/DeepHawkes

DeepHawkes: Popularity Prediction of Information Cascades

Primary LanguagePython

DeepHawkes

This repository is an implementation of our proposed DeepHawkes model in the following paper:

Qi Cao, Huawei Shen, Keting Cen, Wentao Ouyang, Xueqi Cheng. 2017. DeepHawkes: Bridging the Gap between 
Prediction and Understanding of Information Cascades. In Proceedings of CIKM'17, Singapore., November 
6-10, 2017, 11 pages.

For more details, you can download this paper from ACM DIGITAL LIBRARY. The following url is the corresponding download link: https://dl.acm.org/citation.cfm?id=3132973&CFID=1005695721&CFTOKEN=57128415

DataSet

We publish the Sina Weibo Dataset used in our paper,i.e., dataset_weibo.txt. It contains 119,313 messages in June 1, 2016. Each line contains the information of a certain message, the format of which is:

<message_id>\tab<user_id>\tab<publish_time>\tab<retweet_number>\tab<retweets>
<message_id>:     the unique id of each message, ranging from 1 to 119,313.
<root_user_id>:   the unique id of root user. The user id ranges from 1 to 6,738,040.
<publish_time>:   the publish time of this message, recorded as unix timestamp.
<retweet_number>: the total number of retweets of this message within 24 hours.
<retweets>:       the retweets of this message, each retweet is split by " ". Within each retweet, it records 
the entile path for this retweet, the format of which is <user1>/<user2>/......<user n>:<retweet_time>.

    This dataset is limited to only use in research. And when you use this dataset, please cite our paper as listed above.

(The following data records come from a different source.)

-- ==== Sys2Proof/Proofs/Arbitration.lean ====
section
/-! The arbiter (R162, R163): the choice by its place in the fixed cycle, who waits, and what a command can do. Every
command but a start changes neither a record nor the arbiter, or is an operation of whoever is chosen. -/

namespace Sys2Proof.Machine.Arbitration

open Sys2Proof Sys2Proof.Machine

/-! ### The choice by its place in the cycle -/

/-- What a search finds stands ahead of everything else that passes. -/
theorem idxOf_lt_of_find? {α : Type} [DecidableEq α] {p : α → Bool} {x r : α} (passes : p r = true) (other : r ≠ x) :
    ∀ {xs : List α}, xs.find? p = some x → xs.idxOf x < xs.idxOf r
  | [], found => nomatch found
  | y :: ys, found => by
    rw [List.find?_cons] at found
    cases hy : p y with
    | true =>
      rw [hy] at found
      obtain rfl : y = x := Option.some.inj found
      simp [List.idxOf_cons, beq_eq_false_iff_ne.mpr other.symm]
    | false =>
      rw [hy] at found
      have passed : p x = true := List.find?_some found
      have ne_x : y ≠ x := by rintro rfl; simp [hy] at passed
      have ne_r : y ≠ r := by rintro rfl; simp [hy] at passes
      simpa [List.idxOf_cons, beq_eq_false_iff_ne.mpr ne_x, beq_eq_false_iff_ne.mpr ne_r] using
        idxOf_lt_of_find? passes other found

theorem mem_requesterOrder (last : Option Requester) (r : Requester) : r ∈ requesterOrder last := by
  rcases last with _ | _ | _ | _ <;> cases r <;> decide

theorem mem_memberOrder (last : Option GroupMember) (m : GroupMember) : m ∈ memberOrder last := by
  rcases last with _ | _ | _ | _ <;> cases m <;> decide

theorem length_requesterOrder (last : Option Requester) : (requesterOrder last).length = 3 := by
  rcases last with _ | _ | _ | _ <;> rfl

theorem length_memberOrder (last : Option GroupMember) : (memberOrder last).length = 3 := by
  rcases last with _ | _ | _ | _ <;> rfl

/-- A grant begins the cycle behind the requester granted, so that whoever stood behind it moves up. -/
theorem idxOf_requesterOrder_lt {last : Option Requester} {r x : Requester}
    (behind : (requesterOrder last).idxOf x < (requesterOrder last).idxOf r) :
    (requesterOrder (some x)).idxOf r < (requesterOrder last).idxOf r := by
  revert behind
  rcases last with _ | _ | _ | _ <;> cases r <;> cases x <;> decide

theorem idxOf_memberOrder_lt {last : Option GroupMember} {m x : GroupMember}
    (behind : (memberOrder last).idxOf x < (memberOrder last).idxOf m) :
    (memberOrder (some x)).idxOf m < (memberOrder last).idxOf m := by
  revert behind
  rcases last with _ | _ | _ | _ <;> cases m <;> cases x <;> decide

/-- Whoever has at most two places ahead, and gains one with each grant to another, is reached within three grants. -/
theorem reached_within_three {first second third : Prop} {n₀ n₁ n₂ n₃ : Nat} (start : n₀ ≤ 2) (gain₁ : ¬first → n₁ < n₀)
    (gain₂ : ¬second → n₂ < n₁) (gain₃ : ¬third → n₃ < n₂) : first ∨ second ∨ third := by
  by_cases h₁ : first
  · exact .inl h₁
  · by_cases h₂ : second
    · exact .inr (.inl h₂)
    · have place := gain₁ h₁
      have nearer := gain₂ h₂
      exact .inr (.inr (Classical.byContradiction fun h₃ => by have past := gain₃ h₃; omega))

/-- How many turns of other members can come ahead of a member that waits. -/
def memberPlace (m : GroupMember) (b : Arbiter) : Nat := (memberOrder b.lastMember).idxOf m

section

variable {b : Arbiter} {r x : Requester} {w : List Requester}

theorem requesterAhead_le (b : Arbiter) (r : Requester) : b.requesterAhead r ≤ 2 := by
  have bound : (requesterOrder b.last).idxOf r < (requesterOrder b.last).length :=
    List.idxOf_lt_length_of_mem (mem_requesterOrder b.last r)
  rw [length_requesterOrder] at bound
  exact Nat.le_of_lt_succ bound

/-- A requester that waits and is not chosen has one grant fewer ahead of it. -/
theorem requesterAhead_grant_lt (waits : r ∈ w) (chosen : b.nextRequester w = some x) (other : r ≠ x) :
    (b.grant x).requesterAhead r < b.requesterAhead r :=
  idxOf_requesterOrder_lt (idxOf_lt_of_find? (p := fun r => decide (r ∈ w)) (decide_eq_true waits) other chosen)

theorem exists_nextRequester (b : Arbiter) (waits : w ≠ []) : ∃ r ∈ w, b.nextRequester w = some r := by
  obtain ⟨r, hr⟩ := List.exists_mem_of_ne_nil w waits
  have found : (b.nextRequester w).isSome = true :=
    List.find?_isSome.mpr ⟨r, mem_requesterOrder b.last r, decide_eq_true hr⟩
  obtain ⟨x, hx⟩ := Option.isSome_iff_exists.mp found
  exact ⟨x, Arbiter.nextRequester_mem hx, hx⟩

Downlowd link: https://pan.baidu.com/s/1c2rnvJq

password: ijp6

Steps to run DeepHawkes

1.split the data to train set, validation set and test set. command:

cd gen_sequence
python gen_sequence.py
#you can configure parameters and filepath in the file of "config.py"

2.trainsform the datasets to the format of ".pkl" command:

cd deep_learning
python preprocess.py
#you can configure parameters and filepath in the file of "config.py"

3.train DeepHawkes command:

cd deep_learning
python run_sparse.py learning_rate learning_rate_for_embeddings l2 dropout
#exsamples  python -u run_sparse.py 0.005 0.0005 0.05 0.8